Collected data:
- Opening Delimiter -

/-- The PCI Express endpoint is up. -/
def up (s : State) : State := hw (fun h => { h with boot := .up }) s

/-- Where no channel of DRAM has anything, no line is buffered twice and no request is aged. -/
theorem settledAll (s : State) (h : s.dram.chans = []) : Obl.settled s := by
  intro ch
  have h2 : chanOf s ch = Chan.reset := by simp [chanOf, h, Tbl.get]
  rw [Obl.buffersApart, h2]
  exact ⟨⟨by simp [Chan.reset], by simp [Chan.reset]⟩, by simp [Chan.reset]⟩

theorem apartAll (s : State) (h : s.dram.chans = []) : ∀ ch, Obl.buffersApart s ch := fun ch => (settledAll s h ch).1

end Wit

namespace Tests
open Wit

set_option maxRecDepth 100000
set_option Elab.async false

/-! ### Well-formedness -/

/-- An operand one beyond its range is refused (part 1). -/
theorem wf_refuses_1 : ([
    .stepIssue 68 [], .stepWordRefetch 68 0 false, .stepWordRefetch 0 1024 false, .eval 68 none, .send 68 0, .send 0 1024,
    .tmemRead 68 0 none, .tmemRead 0 4 none, .tmemAddr 68 0, .tmemAddr 0 4, .tmemWrite 68 0, .tmemWrite 0 4,
    .tmemSwap 68 0 none, .tmemSwap 0 4 none, .qrd 68 0, .qrd 0 2, .qwa 68 0, .qwa 0 2, .qwd 68 0, .qwd 0 2, .qpop 68 0,
    .qpop 0 2, .setmask 68, .setval 68, .matchOp 68, .probe 68, .msgCtl 68, .msgPush 68, .pushEop 68, .msgEop 68,
    .cntInc 68, .ldsel 68, .cntLoad 68, .cntRead 68, .nop 68 0, .nop 0 1024, .waitq 68 0, .waitq 0 1024, .endStep 68 0,
    .endStep 0 1024] : List Instr).all (fun c => !c.wf) = true := by decide

/-- An operand one beyond its range is refused (part 2). -/
theorem wf_refuses_2 : ([
    .tracept 68 0, .tracept 0 1024, .halt 68 0, .halt 0 1024, .tokenOffer 4, .heavyReturn 68 0, .qrdResponseReady 68 0,
    .qrdResponseReady 0 2, .qwdHandoff 68 0, .qwdHandoff 0 2, .combineWindowRelease 68 0, .flitInject 68 0,
    .flitInject 0 2, .flitDeliver 68 0 none, .bridgeTake 4 0, .begunTokenSend 16, .closeC2 68, .closeC3 68, .closeC5 68,
    .closeC8 68 none, .stallLimit 68, .faultStopTimeout 68, .pllSwitch 4, .tokBudWrite 4 0, .clkCeilWrite 4 0,
    .ownerWrite 128 0, .ownerHandover 128, .bankParityRepair 128, .ckptRegionCopy 4 [], .ttRegionStart 4 [],
    .ttRegionDone 4 false, .ttAbortDone 4, .dramRequestAccept 8 0, .dramServe 8 0 .none .none, .writeDrain 8 false [],
    .ageLimit 8 0, .dramRefresh 8 0, .dramRefresh 0 4, .selfRefreshEntry 8, .powerDownEntry 8 0] : List Instr).all (fun c => !c.wf) = true := by decide

/-- An operand one beyond its range is refused (part 3). -/
theorem wf_refuses_3 : ([
    .powerDownEntry 0 4, .patrolScrub 8 0 .none, .patrolScrub 0 34359738368 .none, .zqCalibration 8 0 0,
    .zqCalibration 0 4 0, .dqsTracking 8 false 0, .iqPush 64 0, .outQueueEntryVisible 64, .oqValid 64, .oqPop 64,
    .rimPllLock 4, .delayWrite 192 0, .delayWalkStep 192, .signalDetect 24, .cdrLock 24, .commaAlign 24 [] 0,
    .commaAlign 0 (List.replicate 5 none) 0, .fecLock 24 0 [], .bringupRetry 24, .helloResend 24, .packetSend 24 0,
    .exchPacket 24 (Wit.pk 0 0 0 []), .stream 24 (Wit.pk 0 0 0 []) 0, .marker 24 (Wit.pk 0 0 0 []) 0,
    .hello 24 (Wit.pk 0 0 0 []), .helloAck 24 (Wit.pk 0 0 0 []), .runinfo 24 (Wit.pk 0 0 0 []),
    .mapsync 24 (Wit.pk 0 0 0 []), .user 24 (Wit.pk 0 0 0 []), .errorMsg 24 (Wit.pk 0 0 0 []), .ack 24 0, .nak 24 0,
    .ackSend 24, .credit 24 0, .creditReturn 24, .retryTimeout 24, .ping 24 0, .pingSend 24, .pong 24 0 0,
    .pongTimeout 24 0] : List Instr).all (fun c => !c.wf) = true := by decide

/-- An operand one beyond its range is refused (part 4). -/
theorem wf_refuses_4 : ([
    .pongTimeout 0 65536, .markerSend 24, .laneFail 24 0, .laneFail 0 4, .laneDown 24 0, .laneDownRepeat 24 0, .restripe 24,
    .eidleBlock 24 0, .resetBlock 24 0, .eidleRequest 24 0, .eidleExit 24, .recal 24 0, .recalDone 24 [] 0 0 [],
    .recalDone 0 (List.replicate 5 none) 0 0 [], .portReset 24 0, .ctlTxData 24 0, .ctlTxSend 24 0, .ctlRxData 24,
    .trigInEdge 4 false 0, .trigOutPulse 4, .trigOutPulseEnd 4, .segmentCommit 33, .segmentPostDone 33,
    .channelRearm 33, .recordDrain 33 [], .rateCheck 33 0, .sqDoorbell 8 0, .cqDoorbell 8 0, .descriptorCopy 8 .none,
    .contextTake 8, .jobReady 256, .jobDispatch 14, .jobRelease 8, .irqCoalesceTimer 8, .sqEnable 8 0, .copy 8,
    .dmaCopy 8 [] 0 [] [] [] [], .tileTestDone 0 1024 0, .tileTestDone 0 0 4096, .msgDataLo 16 false] : List Instr).all (fun c => !c.wf) = true := by decide

/-- An operand one beyond its range is refused (part 5). -/
theorem wf_refuses_5 : ([
    .dropPkt 16, .msgClr 16, .bar2Read 68719476736 0 [], .bar2Write 68719476736 [], .rcRead 16842752 1, .rcRead 0 4097,
    .rcRead 0 0, .clrSticky 4096, .indAddrWrite 4096 0, .indDataRead 4096 [], .indDataWrite 4096 0,
    .registerWrite 16842752 1 0, .registerWrite 0 4097 0, .registerWrite 0 0 0, .tileMapWrite 64 0, .fenceWrite 4 0,
    .linkMapWrite 16 0, .heartbeatLoss 68, .scrubRegion 8 0 0 [] 0 [], .scrubRegion 0 68 0 [] 0 [], .traceLineFlush 5,
    .traceStagingDrain 5 [], .thermWarn 5 0, .thermtrip 5 0, .laneRefclkLoss 4, .signalReturn 24 0, .laneRefclkReturn 4,
    .rimPllLoss 4] : List Instr).all (fun c => !c.wf) = true := by decide

/-- An operand at the end of its range is accepted (part 1). -/
theorem wf_accepts_1 : ([
    .stepIssue 67 [], .stepWordRefetch 67 1023 false, .eval 67 none, .send 67 1023, .tmemRead 67 3 none, .tmemAddr 67 3,
    .tmemWrite 67 3, .tmemSwap 67 3 none, .qrd 67 1, .qwa 67 1, .qwd 67 1, .qpop 67 1, .setmask 67, .setval 67,
    .matchOp 67, .probe 67, .msgCtl 67, .msgPush 67, .pushEop 67, .msgEop 67, .cntInc 67, .ldsel 67, .cntLoad 67,
    .cntRead 67, .nop 67 1023, .waitq 67 1023, .endStep 67 1023, .tracept 67 1023, .halt 67 1023, .tokenOffer 3,
    .heavyReturn 67 0, .qrdResponseReady 67 1, .qwdHandoff 67 1, .combineWindowRelease 67 0, .flitInject 67 1,
    .flitDeliver 67 0 none, .bridgeTake 3 0, .begunTokenSend 15, .closeC2 67, .closeC3 67] : List Instr).all (fun c => c.wf) = true := by decide

/-- An operand at the end of its range is accepted (part 2). -/
theorem wf_accepts_2 : ([
    .closeC5 67, .closeC8 67 none, .stallLimit 67, .faultStopTimeout 67, .pllSwitch 3, .tokBudWrite 3 0, .clkCeilWrite 3 0,
    .ownerWrite 127 0, .ownerHandover 127, .bankParityRepair 127, .ckptRegionCopy 3 [], .ttRegionStart 3 [],
    .ttRegionDone 3 false, .ttAbortDone 3, .dramRequestAccept 7 0, .dramServe 7 0 .none .none, .writeDrain 7 false [],
    .ageLimit 7 0, .dramRefresh 7 3, .selfRefreshEntry 7, .powerDownEntry 7 3, .patrolScrub 7 34359738367 .none,
    .zqCalibration 7 3 0, .dqsTracking 7 false 0, .iqPush 63 0, .outQueueEntryVisible 63, .oqValid 63, .oqPop 63,
    .rimPllLock 3, .delayWrite 191 0, .delayWalkStep 191, .signalDetect 23, .cdrLock 23, .commaAlign 23 [] 0,
    .fecLock 23 0 [], .bringupRetry 23, .helloResend 23, .packetSend 23 0, .exchPacket 23 (Wit.pk 0 0 0 []),
    .stream 23 (Wit.pk 0 0 0 []) 0] : List Instr).all (fun c => c.wf) = true := by decide

/-- An operand at the end of its range is accepted (part 3). -/
theorem wf_accepts_3 : ([
    .marker 23 (Wit.pk 0 0 0 []) 0, .hello 23 (Wit.pk 0 0 0 []), .helloAck 23 (Wit.pk 0 0 0 []),
    .runinfo 23 (Wit.pk 0 0 0 []), .mapsync 23 (Wit.pk 0 0 0 []), .user 23 (Wit.pk 0 0 0 []),
    .errorMsg 23 (Wit.pk 0 0 0 []), .ack 23 0, .nak 23 0, .ackSend 23, .credit 23 0, .creditReturn 23, .retryTimeout 23,
    .ping 23 0, .pingSend 23, .pong 23 0 0, .pongTimeout 23 65535, .markerSend 23, .laneFail 23 3, .laneDown 23 0,
    .laneDownRepeat 23 0, .restripe 23, .eidleBlock 23 0, .resetBlock 23 0, .eidleRequest 23 0, .eidleExit 23,
    .recal 23 0, .recalDone 23 [] 0 0 [], .portReset 23 0, .ctlTxData 23 0, .ctlTxSend 23 0, .ctlRxData 23,
    .trigInEdge 3 false 0, .trigOutPulse 3, .trigOutPulseEnd 3, .segmentCommit 32, .segmentPostDone 32,
    .channelRearm 32, .recordDrain 32 [], .rateCheck 32 0] : List Instr).all (fun c => c.wf) = true := by decide

/-- An operand at the end of its range is accepted (part 4). -/
theorem wf_accepts_4 : ([
    .sqDoorbell 7 0, .cqDoorbell 7 0, .descriptorCopy 7 .none, .contextTake 7, .jobReady 255, .jobDispatch 13,
    .jobRelease 7, .irqCoalesceTimer 7, .sqEnable 7 0, .copy 7, .dmaCopy 7 [] 0 [] [] [] [], .imageSwap RimNet.empty [],
    .readout 0 0 false [] [], .tileTestDone 0 1023 4095, .msgDataLo 15 false, .dropPkt 15, .msgClr 15,
    .bar2Read 68719476735 0 [], .bar2Write 68719476735 [], .rcRead 16842751 4096, .clrSticky 4095, .indAddrWrite 4095 0,
    .indDataRead 4095 [], .indDataWrite 4095 0, .registerWrite 16842751 4096 0, .tileMapWrite 63 0, .fenceWrite 3 0,
    .linkMapWrite 15 0, .ready RimNet.empty, .heartbeatLoss 67, .scrubRegion 7 67 0 [] 0 [], .voteSweep [] [],
    .traceLineFlush 4, .traceStagingDrain 4 [], .thermWarn 4 0, .thermtrip 4 0, .laneRefclkLoss 3, .signalReturn 23 0,
    .laneRefclkReturn 3, .rimPllLoss 3] : List Instr).all (fun c => c.wf) = true := by decide

/-! ### Examples and tables of the spec -/

/-- Heavy Units, TMEM, Example: word 0x1234 of bank 37 read into mailbox 0x40 by a tile of F1 is address word 0x4014_1234. -/
theorem test_tmem_address :
    tmBank 1 0x40141234 = 37 ∧ tmWord 0x40141234 = 0x1234 ∧ tmMbx 0x40141234 = 0x40 ∧ tmWen 0x40141234 = false := by decide

/-- Markhor, Example of R320: LEVEL 1,000 between samples 900 and 1,300 gives FRAC 64. -/
theorem test_crossing_example : crossing 1000 900 1300 = 64 := by decide

/-- R320: a crossing at the sample itself gives 0; the same level from above is measured the same way. -/
theorem test_crossing_ends : crossing 900 900 1300 = 0 ∧ crossing 1000 1300 900 = 192 := by decide

/-- R388 and the AES CMAC standard: the MAC of the empty message under the AES-256 key of the standard's example. -/
theorem test_cmac_empty : cmac [0x60, 0x3d, 0xeb, 0x10, 0x15, 0xca, 0x71, 0xbe, 0x2b, 0x73, 0xae, 0xf0, 0x85, 0x7d, 0x77, 0x81,
    0x1f, 0x35, 0x2c, 0x07, 0x3b, 0x61, 0x08, 0xd7, 0x2d, 0x98, 0x10, 0xa3, 0x09, 0x14, 0xdf, 0xf4] [] =
    [0x02, 0x89, 0x62, 0xf6, 0x1b, 0x7b, 0xf8, 0x9e, 0xfc, 0x6b, 0x55, 0x1f, 0x46, 0x67, 0xd9, 0x83] := by decide +kernel

/-- CRC-32C of the nine digits is 0xE3069283, the check value of that CRC. -/
theorem test_crc32c_check : crc32c [0x31, 0x32, 0x33, 0x34, 0x35, 0x36, 0x37, 0x38, 0x39] = 0xE3069283 := by decide +kernel

/-- CRC-64/ECMA-182 of the nine digits is 0x6C40DF5F0B497347, the check value of that CRC. -/
theorem test_crc64_check : crc64 [0x31, 0x32, 0x33, 0x34, 0x35, 0x36, 0x37, 0x38, 0x39] = 0x6C40DF5F0B497347 := by
  decide +kernel

/-- The table gives no row bits, so no word spells a command. -/
theorem test_decode_none (nbits w : Nat) : decodeTableWord nbits w = none := rfl

/-- A step takes the front command: TAMPER sets the record that BBRAM_STAT shows, and leaves the rest of the queue. -/
theorem test_step_front :
    (match step { State.reset with pending := [.tamper, .bypass] } with
     | .next t => t.keys.tampered && decide (t.pending = [.bypass])
     | _ => false) = true := by decide +kernel

/-- The interrupt vectors are settled at reset, and the idle step answers a next state. -/
theorem wit_StepsKeepTheVectorsSettled : ∃ s t : State, s.Settled ∧ step s = .next t :=
  ⟨z, idle z, settled_of _ (by decide +kernel) rfl, rfl⟩

/-- Step words, Example of R67: port table entry 0xC005 gives member k bit (k + 5) mod 64 of the cycle number. -/
theorem test_port_rotation :
    ([0, 1, 59].map (fun k => portBit { Store.reset with ptab := [(2, 0xC005)] } { cyc := 33, flags := 0, entries := [] } k 2)) =
    [true, false, true] := by decide +kernel

/-- R272: a single 1 into a scrambler that starts at zero comes out at 0, 39 and 58, the powers of 1 + x^39 + x^58. -/
theorem test_scramble_impulse : (scramble 0 1).1 = 0x0400008000000001 := by decide

/-- R272: the state is the last 58 bits sent, so the impulse comes out of the next block too, at 2·39 − 64 and 39 + 58 − 64. -/
theorem test_scramble_next : (scramble (scramble 0 1).2 0).1 = place 64 14 1 1 ||| place 64 53 1 1 ||| place 64 52 1 1 := by decide

/-- R273: the generator has the thirty roots α^0 to α^29: Horner's rule over its coefficients, the highest first. -/
theorem test_rs_roots : (List.range 30).all (fun j =>
    let a := (List.range j).foldl (fun v _ => rsTimes2 v) 1
    (List.range 30).foldl (fun v i => rsScale a v ^^^ fld (BitVec.ofNat 300 rsGen) (290 - 10 * i) 10) 1 == 0) = true := by
  decide +kernel

/-- R274: the comma that a lane sends is one that a receiver takes, with its fields at their places. -/
theorem test_comma : commaOk (commaOf 11 23 3 0xA) = true ∧ commaDevOf (commaOf 11 23 3 0xA) = 11 ∧
    commaPort (commaOf 11 23 3 0xA) = 23 ∧ commaLane (commaOf 11 23 3 0xA) = 3 ∧ commaAct (commaOf 11 23 3 0xA) = 0xA := by decide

- Closing Delimiter -

• **WORK INSTRUCTION**:
Please return the lines above exactly, from the first one down to the line with "refused (part 1). -/", and stop after that line.

• **EXERCISE OUTPUT**:
/-- The PCI Express endpoint is up. -/
def up (s : State) : State := hw (fun h => { h with boot := .up }) s

/-- Where no channel of DRAM has anything, no line is buffered twice and no request is aged. -/
theorem settledAll (s : State) (h : s.dram.chans = []) : Obl.settled s := by
  intro ch
  have h2 : chanOf s ch = Chan.reset := by simp [chanOf, h, Tbl.get]
  rw [Obl.buffersApart, h2]
  exact ⟨⟨by simp [Chan.reset], by simp [Chan.reset]⟩, by simp [Chan.reset]⟩

theorem apartAll (s : State) (h : s.dram.chans = []) : ∀ ch, Obl.buffersApart s ch := fun ch => (settledAll s h ch).1

end Wit

namespace Tests
open Wit

set_option maxRecDepth 100000
set_option Elab.async false

/-! ### Well-formedness -/

/-- An operand one beyond its range is refused (part 1). -/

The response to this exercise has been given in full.